What to produce:
Set down exactly, from the records below, the line with "Whether a generate" through the line with "def State.generated (s", and nothing else.

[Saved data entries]
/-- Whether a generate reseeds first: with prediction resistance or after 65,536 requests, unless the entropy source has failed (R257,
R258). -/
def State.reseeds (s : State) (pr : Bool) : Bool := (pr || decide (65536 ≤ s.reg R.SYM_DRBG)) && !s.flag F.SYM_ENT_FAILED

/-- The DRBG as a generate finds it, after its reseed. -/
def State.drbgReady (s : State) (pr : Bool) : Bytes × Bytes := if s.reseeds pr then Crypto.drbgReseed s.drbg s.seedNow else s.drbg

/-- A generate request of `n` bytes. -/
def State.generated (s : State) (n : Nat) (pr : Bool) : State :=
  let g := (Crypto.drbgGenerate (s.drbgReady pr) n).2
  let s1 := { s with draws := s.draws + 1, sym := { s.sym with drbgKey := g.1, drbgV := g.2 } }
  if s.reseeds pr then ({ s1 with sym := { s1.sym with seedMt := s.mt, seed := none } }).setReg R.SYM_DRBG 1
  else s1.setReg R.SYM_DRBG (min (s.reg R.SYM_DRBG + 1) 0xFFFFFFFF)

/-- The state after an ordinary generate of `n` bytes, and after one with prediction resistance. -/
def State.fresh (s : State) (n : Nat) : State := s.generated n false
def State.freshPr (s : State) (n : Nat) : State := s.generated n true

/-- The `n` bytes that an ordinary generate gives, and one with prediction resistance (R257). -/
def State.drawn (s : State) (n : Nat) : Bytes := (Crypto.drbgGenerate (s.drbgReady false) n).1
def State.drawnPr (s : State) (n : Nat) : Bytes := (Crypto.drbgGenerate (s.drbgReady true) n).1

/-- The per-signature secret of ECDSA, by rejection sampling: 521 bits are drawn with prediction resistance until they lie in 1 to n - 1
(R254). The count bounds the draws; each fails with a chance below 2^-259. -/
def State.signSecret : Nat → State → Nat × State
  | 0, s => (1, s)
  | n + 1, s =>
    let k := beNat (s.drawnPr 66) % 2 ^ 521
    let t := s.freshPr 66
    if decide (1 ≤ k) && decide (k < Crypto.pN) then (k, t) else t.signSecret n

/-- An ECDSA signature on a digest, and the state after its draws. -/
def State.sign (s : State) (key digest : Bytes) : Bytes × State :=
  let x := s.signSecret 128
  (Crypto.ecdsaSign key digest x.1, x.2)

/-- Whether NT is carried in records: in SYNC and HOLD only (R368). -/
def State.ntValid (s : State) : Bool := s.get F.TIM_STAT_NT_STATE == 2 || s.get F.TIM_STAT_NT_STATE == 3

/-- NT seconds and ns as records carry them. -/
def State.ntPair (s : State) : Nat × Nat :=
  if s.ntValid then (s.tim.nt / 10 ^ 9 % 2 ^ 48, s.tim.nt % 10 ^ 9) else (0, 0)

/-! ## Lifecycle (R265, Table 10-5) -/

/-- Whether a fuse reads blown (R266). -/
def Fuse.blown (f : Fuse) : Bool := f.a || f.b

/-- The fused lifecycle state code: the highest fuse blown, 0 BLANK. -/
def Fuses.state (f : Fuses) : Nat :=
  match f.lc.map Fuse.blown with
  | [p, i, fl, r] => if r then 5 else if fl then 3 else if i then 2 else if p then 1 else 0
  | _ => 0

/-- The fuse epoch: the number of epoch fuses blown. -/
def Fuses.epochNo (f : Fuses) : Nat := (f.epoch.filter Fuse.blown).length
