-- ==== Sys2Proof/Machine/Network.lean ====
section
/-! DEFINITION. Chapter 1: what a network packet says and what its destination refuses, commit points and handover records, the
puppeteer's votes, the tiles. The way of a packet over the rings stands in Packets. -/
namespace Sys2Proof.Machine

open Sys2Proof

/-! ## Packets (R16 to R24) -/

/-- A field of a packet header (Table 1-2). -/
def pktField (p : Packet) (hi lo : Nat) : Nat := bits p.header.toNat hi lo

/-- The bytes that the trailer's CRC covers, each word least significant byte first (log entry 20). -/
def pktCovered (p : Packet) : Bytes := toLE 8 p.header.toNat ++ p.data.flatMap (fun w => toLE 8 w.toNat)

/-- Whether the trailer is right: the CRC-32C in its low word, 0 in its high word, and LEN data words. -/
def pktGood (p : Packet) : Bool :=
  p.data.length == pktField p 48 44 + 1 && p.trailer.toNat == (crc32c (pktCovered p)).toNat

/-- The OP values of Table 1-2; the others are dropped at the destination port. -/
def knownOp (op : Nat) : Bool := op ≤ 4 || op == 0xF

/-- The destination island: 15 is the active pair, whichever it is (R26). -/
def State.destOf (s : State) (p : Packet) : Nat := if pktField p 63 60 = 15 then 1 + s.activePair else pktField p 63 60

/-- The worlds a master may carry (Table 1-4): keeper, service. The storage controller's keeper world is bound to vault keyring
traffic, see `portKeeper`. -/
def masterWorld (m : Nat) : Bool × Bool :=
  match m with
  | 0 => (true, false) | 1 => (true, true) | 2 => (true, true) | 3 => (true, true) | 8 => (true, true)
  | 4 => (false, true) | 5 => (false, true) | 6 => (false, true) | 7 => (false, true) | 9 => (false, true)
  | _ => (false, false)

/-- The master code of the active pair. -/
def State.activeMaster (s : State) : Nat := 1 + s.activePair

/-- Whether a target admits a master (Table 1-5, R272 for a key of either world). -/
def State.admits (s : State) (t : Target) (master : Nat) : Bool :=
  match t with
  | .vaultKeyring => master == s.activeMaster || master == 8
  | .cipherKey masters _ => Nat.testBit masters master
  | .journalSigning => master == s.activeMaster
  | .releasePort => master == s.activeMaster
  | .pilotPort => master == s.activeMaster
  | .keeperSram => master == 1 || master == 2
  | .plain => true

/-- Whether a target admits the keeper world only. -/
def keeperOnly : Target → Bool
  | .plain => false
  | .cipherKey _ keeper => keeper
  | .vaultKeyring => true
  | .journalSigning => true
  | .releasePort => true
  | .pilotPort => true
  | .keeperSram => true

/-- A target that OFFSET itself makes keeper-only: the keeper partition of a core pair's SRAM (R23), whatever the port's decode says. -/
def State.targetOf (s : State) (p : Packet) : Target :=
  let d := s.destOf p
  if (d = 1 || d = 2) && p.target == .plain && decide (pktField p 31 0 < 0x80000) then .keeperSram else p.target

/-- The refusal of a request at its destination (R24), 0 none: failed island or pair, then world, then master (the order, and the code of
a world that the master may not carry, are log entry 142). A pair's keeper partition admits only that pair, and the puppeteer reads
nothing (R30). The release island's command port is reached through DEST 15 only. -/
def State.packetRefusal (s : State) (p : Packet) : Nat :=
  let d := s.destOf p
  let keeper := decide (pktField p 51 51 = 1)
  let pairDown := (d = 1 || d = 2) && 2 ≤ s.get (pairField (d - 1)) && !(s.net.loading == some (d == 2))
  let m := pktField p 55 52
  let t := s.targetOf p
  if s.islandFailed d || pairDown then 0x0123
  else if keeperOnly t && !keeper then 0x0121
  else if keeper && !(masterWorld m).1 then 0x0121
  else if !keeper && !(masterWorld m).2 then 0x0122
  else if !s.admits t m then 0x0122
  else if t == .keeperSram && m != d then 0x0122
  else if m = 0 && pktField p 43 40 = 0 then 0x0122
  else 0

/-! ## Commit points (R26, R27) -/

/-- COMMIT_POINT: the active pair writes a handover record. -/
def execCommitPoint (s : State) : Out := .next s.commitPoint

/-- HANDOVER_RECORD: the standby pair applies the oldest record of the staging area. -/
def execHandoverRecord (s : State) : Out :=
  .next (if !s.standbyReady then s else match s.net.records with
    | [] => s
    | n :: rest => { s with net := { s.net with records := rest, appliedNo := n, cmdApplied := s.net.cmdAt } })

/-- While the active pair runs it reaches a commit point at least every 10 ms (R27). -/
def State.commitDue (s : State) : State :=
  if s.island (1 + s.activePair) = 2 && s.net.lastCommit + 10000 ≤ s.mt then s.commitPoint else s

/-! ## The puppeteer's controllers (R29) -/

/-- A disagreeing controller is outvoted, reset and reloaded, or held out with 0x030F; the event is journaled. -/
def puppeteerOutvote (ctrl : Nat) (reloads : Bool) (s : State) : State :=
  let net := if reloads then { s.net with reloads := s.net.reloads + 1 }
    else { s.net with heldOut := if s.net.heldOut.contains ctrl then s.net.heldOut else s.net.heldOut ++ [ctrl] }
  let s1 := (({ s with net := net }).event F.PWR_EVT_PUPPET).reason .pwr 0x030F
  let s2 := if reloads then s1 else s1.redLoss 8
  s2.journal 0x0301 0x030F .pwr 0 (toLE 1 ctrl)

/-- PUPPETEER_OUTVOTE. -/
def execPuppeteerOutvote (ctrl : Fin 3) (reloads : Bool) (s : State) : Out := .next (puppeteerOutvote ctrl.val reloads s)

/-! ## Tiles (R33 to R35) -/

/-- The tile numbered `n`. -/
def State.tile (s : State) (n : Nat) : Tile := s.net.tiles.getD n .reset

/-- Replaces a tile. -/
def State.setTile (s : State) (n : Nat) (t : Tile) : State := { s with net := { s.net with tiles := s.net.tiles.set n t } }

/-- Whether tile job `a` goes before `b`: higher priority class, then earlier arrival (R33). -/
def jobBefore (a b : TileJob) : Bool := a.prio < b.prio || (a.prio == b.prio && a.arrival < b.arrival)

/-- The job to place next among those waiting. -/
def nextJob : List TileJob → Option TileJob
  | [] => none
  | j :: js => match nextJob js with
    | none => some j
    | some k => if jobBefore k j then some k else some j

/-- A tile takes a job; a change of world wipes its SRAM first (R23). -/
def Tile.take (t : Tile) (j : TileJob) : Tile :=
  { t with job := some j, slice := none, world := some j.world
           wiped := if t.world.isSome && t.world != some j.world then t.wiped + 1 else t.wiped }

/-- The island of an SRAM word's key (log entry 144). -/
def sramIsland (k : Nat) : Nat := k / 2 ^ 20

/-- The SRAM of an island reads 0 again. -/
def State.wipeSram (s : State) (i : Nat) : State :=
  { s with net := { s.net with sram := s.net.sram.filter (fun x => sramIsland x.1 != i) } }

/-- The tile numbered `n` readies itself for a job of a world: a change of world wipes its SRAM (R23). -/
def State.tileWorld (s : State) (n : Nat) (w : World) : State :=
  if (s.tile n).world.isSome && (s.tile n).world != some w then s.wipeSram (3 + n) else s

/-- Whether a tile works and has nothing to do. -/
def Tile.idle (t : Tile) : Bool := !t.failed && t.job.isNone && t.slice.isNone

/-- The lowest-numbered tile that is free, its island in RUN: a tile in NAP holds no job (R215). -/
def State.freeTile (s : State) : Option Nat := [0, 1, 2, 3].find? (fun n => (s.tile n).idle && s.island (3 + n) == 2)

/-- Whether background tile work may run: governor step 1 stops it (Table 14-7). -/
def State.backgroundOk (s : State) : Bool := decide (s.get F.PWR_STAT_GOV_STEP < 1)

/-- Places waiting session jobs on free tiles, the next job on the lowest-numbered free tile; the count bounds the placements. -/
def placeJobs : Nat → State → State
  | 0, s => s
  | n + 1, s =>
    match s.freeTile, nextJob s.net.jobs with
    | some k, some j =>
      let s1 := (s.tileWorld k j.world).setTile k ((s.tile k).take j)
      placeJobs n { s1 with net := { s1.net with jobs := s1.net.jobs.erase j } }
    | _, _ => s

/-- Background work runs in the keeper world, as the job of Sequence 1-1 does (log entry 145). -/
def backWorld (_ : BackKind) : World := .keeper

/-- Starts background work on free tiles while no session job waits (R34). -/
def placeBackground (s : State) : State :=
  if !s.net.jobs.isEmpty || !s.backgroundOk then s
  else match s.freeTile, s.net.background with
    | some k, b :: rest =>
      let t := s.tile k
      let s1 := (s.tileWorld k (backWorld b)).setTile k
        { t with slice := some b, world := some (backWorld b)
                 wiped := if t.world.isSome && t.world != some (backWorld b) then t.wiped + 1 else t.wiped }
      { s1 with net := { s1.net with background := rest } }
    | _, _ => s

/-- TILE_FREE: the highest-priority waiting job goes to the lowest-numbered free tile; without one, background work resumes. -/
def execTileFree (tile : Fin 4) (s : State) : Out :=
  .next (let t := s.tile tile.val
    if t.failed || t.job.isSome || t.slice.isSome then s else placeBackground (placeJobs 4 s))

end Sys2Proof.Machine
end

--

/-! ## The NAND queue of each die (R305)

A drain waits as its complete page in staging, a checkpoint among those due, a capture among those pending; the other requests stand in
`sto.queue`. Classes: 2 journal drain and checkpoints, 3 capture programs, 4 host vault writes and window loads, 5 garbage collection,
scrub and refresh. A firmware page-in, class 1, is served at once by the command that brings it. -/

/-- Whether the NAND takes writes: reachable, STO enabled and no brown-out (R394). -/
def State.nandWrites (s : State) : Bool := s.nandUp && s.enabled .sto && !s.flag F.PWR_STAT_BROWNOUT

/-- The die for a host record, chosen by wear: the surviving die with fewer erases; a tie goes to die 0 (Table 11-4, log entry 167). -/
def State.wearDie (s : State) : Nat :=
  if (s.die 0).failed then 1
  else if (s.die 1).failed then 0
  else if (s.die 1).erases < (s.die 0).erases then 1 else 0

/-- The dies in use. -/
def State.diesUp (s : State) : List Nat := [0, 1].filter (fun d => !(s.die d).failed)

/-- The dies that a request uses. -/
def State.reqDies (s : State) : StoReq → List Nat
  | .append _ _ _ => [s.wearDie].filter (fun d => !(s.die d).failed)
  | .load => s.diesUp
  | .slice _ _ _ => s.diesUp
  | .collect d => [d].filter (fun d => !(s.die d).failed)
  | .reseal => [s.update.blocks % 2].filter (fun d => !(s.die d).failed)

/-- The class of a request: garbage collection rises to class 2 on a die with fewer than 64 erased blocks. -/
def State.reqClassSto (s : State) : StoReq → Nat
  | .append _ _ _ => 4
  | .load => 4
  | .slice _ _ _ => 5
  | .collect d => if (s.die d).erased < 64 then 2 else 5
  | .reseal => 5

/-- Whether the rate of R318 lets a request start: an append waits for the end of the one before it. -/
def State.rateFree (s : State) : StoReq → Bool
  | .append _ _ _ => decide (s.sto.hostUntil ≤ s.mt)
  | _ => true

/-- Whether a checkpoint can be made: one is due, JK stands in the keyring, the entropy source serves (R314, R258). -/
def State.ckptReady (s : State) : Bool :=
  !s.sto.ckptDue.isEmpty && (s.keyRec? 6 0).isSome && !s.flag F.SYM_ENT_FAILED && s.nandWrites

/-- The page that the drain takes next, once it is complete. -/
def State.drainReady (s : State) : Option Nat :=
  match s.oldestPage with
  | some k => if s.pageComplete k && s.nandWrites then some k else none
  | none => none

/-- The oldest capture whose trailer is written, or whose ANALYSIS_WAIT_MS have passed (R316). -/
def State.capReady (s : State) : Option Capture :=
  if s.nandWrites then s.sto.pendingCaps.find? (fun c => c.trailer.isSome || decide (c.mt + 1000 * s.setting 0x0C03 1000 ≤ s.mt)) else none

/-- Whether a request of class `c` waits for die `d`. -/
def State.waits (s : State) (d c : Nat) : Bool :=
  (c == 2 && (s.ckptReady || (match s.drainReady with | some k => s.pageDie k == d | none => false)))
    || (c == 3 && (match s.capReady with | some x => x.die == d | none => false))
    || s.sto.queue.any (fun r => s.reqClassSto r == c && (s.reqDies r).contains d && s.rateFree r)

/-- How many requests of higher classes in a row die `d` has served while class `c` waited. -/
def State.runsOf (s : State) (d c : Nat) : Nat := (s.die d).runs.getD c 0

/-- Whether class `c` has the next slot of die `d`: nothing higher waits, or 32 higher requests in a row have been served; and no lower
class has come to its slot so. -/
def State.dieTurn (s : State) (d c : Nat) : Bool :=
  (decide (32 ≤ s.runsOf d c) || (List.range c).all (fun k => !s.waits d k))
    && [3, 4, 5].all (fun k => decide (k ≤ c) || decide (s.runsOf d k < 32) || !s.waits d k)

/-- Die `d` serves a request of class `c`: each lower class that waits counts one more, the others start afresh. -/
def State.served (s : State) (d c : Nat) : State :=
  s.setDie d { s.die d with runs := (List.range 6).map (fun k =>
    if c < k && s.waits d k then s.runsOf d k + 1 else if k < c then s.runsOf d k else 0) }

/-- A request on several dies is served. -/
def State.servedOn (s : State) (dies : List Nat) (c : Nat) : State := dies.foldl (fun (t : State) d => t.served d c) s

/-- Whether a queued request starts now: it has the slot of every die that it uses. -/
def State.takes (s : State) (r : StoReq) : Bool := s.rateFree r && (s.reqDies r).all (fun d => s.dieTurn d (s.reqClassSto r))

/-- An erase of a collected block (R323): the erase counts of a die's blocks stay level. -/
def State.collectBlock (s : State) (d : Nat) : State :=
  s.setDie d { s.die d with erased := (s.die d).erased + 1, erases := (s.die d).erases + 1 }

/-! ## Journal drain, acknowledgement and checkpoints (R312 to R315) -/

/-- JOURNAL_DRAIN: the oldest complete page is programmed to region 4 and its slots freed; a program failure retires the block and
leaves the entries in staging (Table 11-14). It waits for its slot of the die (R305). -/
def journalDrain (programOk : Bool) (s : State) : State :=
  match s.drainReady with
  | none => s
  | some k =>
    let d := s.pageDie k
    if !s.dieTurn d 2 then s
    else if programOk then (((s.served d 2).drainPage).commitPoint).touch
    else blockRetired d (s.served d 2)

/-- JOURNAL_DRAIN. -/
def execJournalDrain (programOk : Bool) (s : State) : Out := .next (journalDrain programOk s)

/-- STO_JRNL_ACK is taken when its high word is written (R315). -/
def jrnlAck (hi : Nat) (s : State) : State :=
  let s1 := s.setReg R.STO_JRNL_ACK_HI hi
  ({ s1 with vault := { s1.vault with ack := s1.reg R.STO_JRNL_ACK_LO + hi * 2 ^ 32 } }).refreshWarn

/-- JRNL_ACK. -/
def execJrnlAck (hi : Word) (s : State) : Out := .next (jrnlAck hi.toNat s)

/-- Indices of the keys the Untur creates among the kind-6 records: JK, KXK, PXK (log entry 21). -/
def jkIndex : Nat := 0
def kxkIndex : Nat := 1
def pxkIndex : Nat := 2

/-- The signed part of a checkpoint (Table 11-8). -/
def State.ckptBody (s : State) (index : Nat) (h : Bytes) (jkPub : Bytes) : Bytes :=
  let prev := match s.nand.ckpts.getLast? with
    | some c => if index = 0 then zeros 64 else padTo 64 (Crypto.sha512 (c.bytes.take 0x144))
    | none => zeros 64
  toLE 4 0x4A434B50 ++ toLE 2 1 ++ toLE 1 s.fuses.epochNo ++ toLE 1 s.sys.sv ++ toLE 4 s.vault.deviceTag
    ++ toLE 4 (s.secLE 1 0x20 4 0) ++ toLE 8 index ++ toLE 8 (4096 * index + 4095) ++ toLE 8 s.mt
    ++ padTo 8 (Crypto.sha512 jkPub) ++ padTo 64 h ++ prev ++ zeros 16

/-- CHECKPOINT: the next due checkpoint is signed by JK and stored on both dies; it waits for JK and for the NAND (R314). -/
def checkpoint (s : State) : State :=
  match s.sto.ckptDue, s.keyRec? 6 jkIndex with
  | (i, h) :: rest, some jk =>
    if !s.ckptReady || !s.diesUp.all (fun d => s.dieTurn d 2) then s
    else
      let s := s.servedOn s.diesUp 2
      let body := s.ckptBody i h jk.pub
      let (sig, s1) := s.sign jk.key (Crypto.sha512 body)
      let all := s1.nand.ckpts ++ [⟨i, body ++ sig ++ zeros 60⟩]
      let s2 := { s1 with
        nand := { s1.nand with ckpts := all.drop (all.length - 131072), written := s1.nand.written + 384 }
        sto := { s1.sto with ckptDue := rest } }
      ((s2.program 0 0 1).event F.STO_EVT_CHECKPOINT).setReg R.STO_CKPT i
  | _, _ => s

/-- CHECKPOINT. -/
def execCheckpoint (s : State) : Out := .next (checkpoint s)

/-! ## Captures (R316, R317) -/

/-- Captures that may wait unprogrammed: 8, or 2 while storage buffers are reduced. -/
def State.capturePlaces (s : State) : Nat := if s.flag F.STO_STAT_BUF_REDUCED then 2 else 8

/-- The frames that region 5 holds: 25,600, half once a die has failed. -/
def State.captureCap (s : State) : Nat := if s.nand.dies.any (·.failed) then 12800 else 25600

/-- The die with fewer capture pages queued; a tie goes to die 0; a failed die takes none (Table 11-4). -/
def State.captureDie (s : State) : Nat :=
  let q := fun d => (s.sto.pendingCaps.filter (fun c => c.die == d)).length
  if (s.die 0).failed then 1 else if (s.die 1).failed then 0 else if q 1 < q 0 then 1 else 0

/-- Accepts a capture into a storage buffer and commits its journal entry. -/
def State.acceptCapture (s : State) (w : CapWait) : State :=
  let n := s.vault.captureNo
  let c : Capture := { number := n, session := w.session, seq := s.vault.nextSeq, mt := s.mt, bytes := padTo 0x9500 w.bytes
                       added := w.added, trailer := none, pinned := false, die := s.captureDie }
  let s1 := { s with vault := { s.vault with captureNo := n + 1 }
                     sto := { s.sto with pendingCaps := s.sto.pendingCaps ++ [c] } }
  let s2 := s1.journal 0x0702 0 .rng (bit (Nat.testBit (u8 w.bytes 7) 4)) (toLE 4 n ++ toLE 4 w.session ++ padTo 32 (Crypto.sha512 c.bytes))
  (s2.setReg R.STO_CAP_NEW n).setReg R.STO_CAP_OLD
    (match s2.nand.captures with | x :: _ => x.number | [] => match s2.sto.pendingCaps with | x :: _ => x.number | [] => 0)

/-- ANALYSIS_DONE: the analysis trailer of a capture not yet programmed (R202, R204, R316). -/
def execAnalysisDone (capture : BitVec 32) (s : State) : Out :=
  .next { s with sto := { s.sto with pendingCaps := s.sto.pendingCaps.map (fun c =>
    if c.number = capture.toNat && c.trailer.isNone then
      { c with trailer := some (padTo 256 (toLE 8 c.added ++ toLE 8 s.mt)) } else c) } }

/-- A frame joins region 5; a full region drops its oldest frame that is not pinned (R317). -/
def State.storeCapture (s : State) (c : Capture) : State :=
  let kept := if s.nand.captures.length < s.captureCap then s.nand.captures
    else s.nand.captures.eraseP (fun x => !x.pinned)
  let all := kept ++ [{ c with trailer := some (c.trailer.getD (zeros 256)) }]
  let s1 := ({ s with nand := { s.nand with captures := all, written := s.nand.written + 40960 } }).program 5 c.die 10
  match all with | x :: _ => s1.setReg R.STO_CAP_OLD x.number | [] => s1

Solution:
/-- Whether a generate reseeds first: with prediction resistance or after 65,536 requests, unless the entropy source has failed (R257,
R258). -/
def State.reseeds (s : State) (pr : Bool) : Bool := (pr || decide (65536 ≤ s.reg R.SYM_DRBG)) && !s.flag F.SYM_ENT_FAILED

/-- The DRBG as a generate finds it, after its reseed. -/
def State.drbgReady (s : State) (pr : Bool) : Bytes × Bytes := if s.reseeds pr then Crypto.drbgReseed s.drbg s.seedNow else s.drbg

/-- A generate request of `n` bytes. -/
def State.generated (s : State) (n : Nat) (pr : Bool) : State :=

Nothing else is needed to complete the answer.